You never know where Armenian ingredients will turn up

We took a few unexpected twists and turns on our Northern drive this summer, including an unplanned visit with our friends David and Jane Kinney at their getaway home in the Blue Ridge Mountains of Virginia.

The setting is just slightly past gorgeous: nearly 30 acres sprawling across a tree-covered slope where deer and the occasional bear sip from the spring-fed pond out back.

I love mountains — pretty much all mountains. So even as we made our way along the winding roads to meet them, I began musing aloud about how I’d love to live in a place like that.

Robyn, of course, responded in typical fashion: “I can’t live in a place where you can’t buy bulgur.”

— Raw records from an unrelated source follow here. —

/-- The STAGE in progress has read its image, well or not, checked it and written the shadow banks. -/
def stageDone (h : Hw) (how : ReadEnd) : Hw :=
  match h.job with
  | none => h
  | some j =>
    if j.kind ≠ kStage then h
    else
      let p := j.port
      let h := h.aerRead p how
      let len := h.fld F.LOM_STG_LEN_LEN p
      match (if how = .ok then
              h.bankImage p (h.fld F.LOM_STG_SRC_SPACE p) (h.fld F.LOM_STG_SRC_ADDR p * 8) (min len 0x20000) else none) with
      | none => h.bankDone j 0x03
      | some img =>
        match h.readUcode img len with
        | .error c => h.bankDone j c
        | .ok u =>
          (h.each (maskList j.mask) fun h n =>
            (h.modParish n fun p => { p with shadow := some u }).showUcode n).bankDone j 0x00

end Hw

end Sys2Proof.Machine

/-! ### The commands -/

namespace Sys2Proof.Machine

/-- VALIDATE_PARISH (R84): agent ag writes PF p's ARM_CMD with PMASK and VEC. -/
def execValidateParish (ag : Agent) (p : Nat) (mask : Nat) (vec : Nat) (s : State) : Host.Outcome State Fault
    Refusal :=
  s.runLive fun h => h.validateParish ag p mask vec

/-- LOAD_PARISH (R87): agent ag writes PF p's ARM_CMD with PMASK and VEC. -/
def execLoadParish (ag : Agent) (p : Nat) (mask : Nat) (vec : Nat) (s : State) : Host.Outcome State Fault Refusal :=
  s.runLive fun h => h.loadParish ag p mask vec

/-- VALIDATE_MODULE (R84): agent ag writes PF p's ARM_CMD with VEC. -/
def execValidateModule (ag : Agent) (p : Nat) (vec : Nat) (s : State) : Host.Outcome State Fault Refusal :=
  s.runLive fun h => h.validateModule ag p vec

/-- LOAD_MODULE (R88): agent ag writes PF p's ARM_CMD with VEC. -/
def execLoadModule (ag : Agent) (p : Nat) (vec : Nat) (s : State) : Host.Outcome State Fault Refusal :=
  s.runLive fun h => h.loadModule ag p vec

/-- ARM_FETCH_DONE (R85): with the bytes read, or the failure. -/
def execArmFetchDone (how : ReadEnd) (s : State) : Host.Outcome State Fault Refusal :=
  s.runLive fun h => h.armFetchDone how

/-- ARM_CHECK_DONE (R84): the checks of the fetched image finish. -/
def execArmCheckDone (s : State) : Host.Outcome State Fault Refusal :=
  s.runLive fun h => h.armCheckDone

/-- ARM_COMPLETE (R89): the Lanes' pad levels being `pads`. -/
def execArmComplete (pads : List Bool) (s : State) : Host.Outcome State Fault Refusal :=
  s.runLive fun h => h.armComplete pads

/-- STAGE (R171): agent ag writes PF p's LOM_STG_CMD with PMASK and VEC. -/
def execStage (ag : Agent) (p : Nat) (mask : Nat) (vec : Nat) (s : State) : Host.Outcome State Fault Refusal :=
  s.runLive fun h => h.stage ag p mask vec

/-- SWAP (R171): agent ag writes PF p's LOM_STG_CMD with PMASK and VEC. -/
def execSwap (ag : Agent) (p : Nat) (mask : Nat) (vec : Nat) (s : State) : Host.Outcome State Fault Refusal :=
  s.runLive fun h => h.swap ag p mask vec

/-- STAGE_DONE (R171): with the bytes read, or the failure. -/
def execStageDone (how : ReadEnd) (s : State) : Host.Outcome State Fault Refusal :=
  s.runLive fun h => h.stageDone how

end Sys2Proof.Machine
end

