-- ==== Sys2Proof/Machine/HobMem.lean ====
section
/-!
DEFINITION. The Hob's loads and stores (R98, R100, R102, R106 to R111, R114): LD, LDS, ST, STP, LDP, PUSH, POP. -/

namespace Sys2Proof.Machine.Hw

/-- The timing class of a load or store by space (R121): `base` is the default space's. -/
def spaceClass (base : Nat) (pre : List Byte) : Nat :=
  match preSpace pre with
  | .io => base + 1
  | .vram => base + 2
  | _ => base

/-- LD or LDS: `ext` extends the loaded value of a width to a register. -/
def loadOp (who : Ctx) (pre : List Byte) (m : MemArgs) (ev : AccessEvent) (again : Instr) (ext : Nat → Nat → Word) : Op :=
  { len := memLen pre m, limm := preLimm pre, bad := encodingFault who ⟨true, true, true⟩ pre (memFields m) false,
    again := some again,
    body := fun h x _ =>
      let w := preWidth pre
      match h.load who (preSpace pre) (x.address pre m).toNat (w / 8) ev with
      | .error e => .error e
      | .ok (v, h) => done h x [toReg m.ob.a 2 (ext w v)] (spaceClass 8 pre) }

/-- LD: zero-extends (R102). -/
def ldOp (who : Ctx) (pre : List Byte) (m : MemArgs) (ev : AccessEvent) : Op :=
  loadOp who pre m ev (.ld who pre m .hit) fun _ v => BitVec.ofNat 32 v

/-- LDS: sign-extends (R102). -/
def ldsOp (who : Ctx) (pre : List Byte) (m : MemArgs) (ev : AccessEvent) : Op :=
  loadOp who pre m ev (.lds who pre m .hit) fun w v => BitVec.ofInt 32 (signed w v)

/-- ST: writes the bytes of the width only (R102). -/
def stOp (who : Ctx) (pre : List Byte) (m : MemArgs) (ev : AccessEvent) : Op :=
  { len := memLen pre m, limm := preLimm pre, bad := encodingFault who ⟨true, true, true⟩ pre (memFields m) false,
    again := some (.st who pre m .hit),
    body := fun h x _ =>
      let w := preWidth pre
      match h.store who (preSpace pre) (x.address pre m).toNat (w / 8) ((x.read m.ob.a).toNat % 2 ^ w) ev with
      | .error e => .error e
      | .ok h => done h x [] (spaceClass 11 pre) }

/-- STP: g[A] in the low word, g[A + 1] in the high one, as one aligned 8-byte write. -/
def stpOp (who : Ctx) (pre : List Byte) (m : MemArgs) (ev : AccessEvent) : Op :=
  { len := memLen pre m, limm := preLimm pre,
    bad := encodingFault who ⟨false, true, false⟩ pre (memFields m && m.ob.a.toNat % 2 == 0) false, again := none,
    body := fun h x _ =>
      match h.store who .default (x.address pre m).toNat 8
          ((x.read m.ob.a).toNat + (x.read (m.ob.a + 1)).toNat * 2 ^ 32) ev with
      | .error e => .error e
      | .ok h => done h x [] 11 }

/-- LDP. -/
def ldpOp (who : Ctx) (pre : List Byte) (m : MemArgs) (ev : AccessEvent) : Op :=
  { len := memLen pre m, limm := preLimm pre,
    bad := encodingFault who ⟨false, true, false⟩ pre (memFields m && m.ob.a.toNat % 2 == 0) false,
    again := some (.ldp who pre m .hit),
    body := fun h x _ =>
      match h.load who .default (x.address pre m).toNat 8 ev with
      | .error e => .error e
      | .ok (v, h) =>
        done h x [toReg m.ob.a 2 (BitVec.ofNat 32 v), toReg (m.ob.a + 1) 2 (BitVec.ofNat 32 (v / 2 ^ 32))] 8 }

/-! ### The stack (R111) -/

/-- SP is 4-aligned. -/
def spAligned (x : Hob) : Bool := x.sp.toNat % 4 == 0

/-- Stores a word at SP − 4. -/
def pushWord (h : Hw) (who : Ctx) (x : Hob) (v : Word) (ev : AccessEvent) : Except Stop Hw :=
  if spAligned x then h.store who .default (x.sp - 4).toNat 4 v.toNat ev else .error (.fault 0x03)

/-- Loads the word at SP. -/
def popWord (h : Hw) (who : Ctx) (x : Hob) (ev : AccessEvent) : Except Stop (Word × Hw) :=
  if spAligned x then
    match h.load who .default x.sp.toNat 4 ev with
    | .ok (v, h) => .ok (BitVec.ofNat 32 v, h)
    | .error e => .error e
  else .error (.fault 0x03)

/-- PUSH. -/
def pushOp (who : Ctx) (pre : List Byte) (ob : Ob) (ev : AccessEvent) : Op :=
  { len := pre.length + 2, limm := false, bad := encodingFault who ⟨false, false, false⟩ pre (ob.b == 0) false,
    again := none,
    body := fun h x _ =>
      match h.pushWord who x (x.read ob.a) ev with
      | .error e => .error e
      | .ok h => done h x [toSp (x.sp - 4)] 14 }

/-- POP. -/
def popOp (who : Ctx) (pre : List Byte) (ob : Ob) (ev : AccessEvent) : Op :=
  { len := pre.length + 2, limm := false, bad := encodingFault who ⟨false, false, false⟩ pre (ob.b == 0) false,
    again := some (.pop who pre ob .hit),
    body := fun h x _ =>
      match h.popWord who x ev with
      | .error e => .error e
      | .ok (v, h) => done h x [toReg ob.a 2 v, toSp (x.sp + 4)] 14 }

def ld (h : Hw) (who : Ctx) (pre : List Byte) (m : MemArgs) (ev : AccessEvent) : Hw := h.issues who (ldOp who pre m ev)
def lds (h : Hw) (who : Ctx) (pre : List Byte) (m : MemArgs) (ev : AccessEvent) : Hw := h.issues who (ldsOp who pre m ev)
def st (h : Hw) (who : Ctx) (pre : List Byte) (m : MemArgs) (ev : AccessEvent) : Hw := h.issues who (stOp who pre m ev)
def stp (h : Hw) (who : Ctx) (pre : List Byte) (m : MemArgs) (ev : AccessEvent) : Hw := h.issues who (stpOp who pre m ev)
def ldp (h : Hw) (who : Ctx) (pre : List Byte) (m : MemArgs) (ev : AccessEvent) : Hw := h.issues who (ldpOp who pre m ev)
def push (h : Hw) (who : Ctx) (pre : List Byte) (ob : Ob) (ev : AccessEvent) : Hw := h.issues who (pushOp who pre ob ev)
def pop (h : Hw) (who : Ctx) (pre : List Byte) (ob : Ob) (ev : AccessEvent) : Hw := h.issues who (popOp who pre ob ev)

end Sys2Proof.Machine.Hw

/-! ### The commands -/

namespace Sys2Proof.Machine

/-- LD (R106): a zero-extending load. -/
def execLd (who : Ctx) (pre : List Byte) (m : MemArgs) (ev : AccessEvent) (s : State) : Host.Outcome State Fault
    Refusal :=
  s.runLive fun h => h.ld who pre m ev

/-- LDS (R102): a sign-extending load. -/
def execLds (who : Ctx) (pre : List Byte) (m : MemArgs) (ev : AccessEvent) (s : State) : Host.Outcome State Fault
    Refusal :=
  s.runLive fun h => h.lds who pre m ev

/-- ST (R106): a store. -/
def execSt (who : Ctx) (pre : List Byte) (m : MemArgs) (ev : AccessEvent) (s : State) : Host.Outcome State Fault
    Refusal :=
  s.runLive fun h => h.st who pre m ev

/-- PUSH (R111): PUSH of a register. -/
def execPush (who : Ctx) (pre : List Byte) (ob : Ob) (ev : AccessEvent) (s : State) : Host.Outcome State Fault
    Refusal :=
  s.runLive fun h => h.push who pre ob ev

/-- POP (R111): POP of a register. -/
def execPop (who : Ctx) (pre : List Byte) (ob : Ob) (ev : AccessEvent) (s : State) : Host.Outcome State Fault
    Refusal :=
  s.runLive fun h => h.pop who pre ob ev

/-- STP (R100): a store of a register pair. -/
def execStp (who : Ctx) (pre : List Byte) (m : MemArgs) (ev : AccessEvent) (s : State) : Host.Outcome State Fault
    Refusal :=
  s.runLive fun h => h.stp who pre m ev

/-- LDP (R100): a load of a register pair. -/
def execLdp (who : Ctx) (pre : List Byte) (m : MemArgs) (ev : AccessEvent) (s : State) : Host.Outcome State Fault
    Refusal :=
  s.runLive fun h => h.ldp who pre m ev

end Sys2Proof.Machine
end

This seemed like an irrefutable objection.  It’s hard enough to buy any sort of food in rural Floyd County, VA, as we learned when we volunteered to make a grocery run and kept winding our way down one mountainside and up the next. It turned out to be a 36-mile round-trip to the supermarket!

But…when we got stuck behind a slow-climbing lumber truck, we pulled off the road at a vegetable-stand/bakery. The first clue that we were in a special place was the sign by the vegetables advising customers to help themselves and take their own change out of the coffee can!

The inside store turned out to be a real marvel, too, full of fresh-baked pies and breads and locally made cheeses — as well as a vast selection of dried fruits, nuts and grains.

On a whim, we squinted our way down the aisles toward the back of the store — and, there it was: Bulgur!

It wasn’t quite enough to sell Robyn on the idea of life on a Virginia mountaintop, but it sure was fun to see another sign of changing times and tastes in America.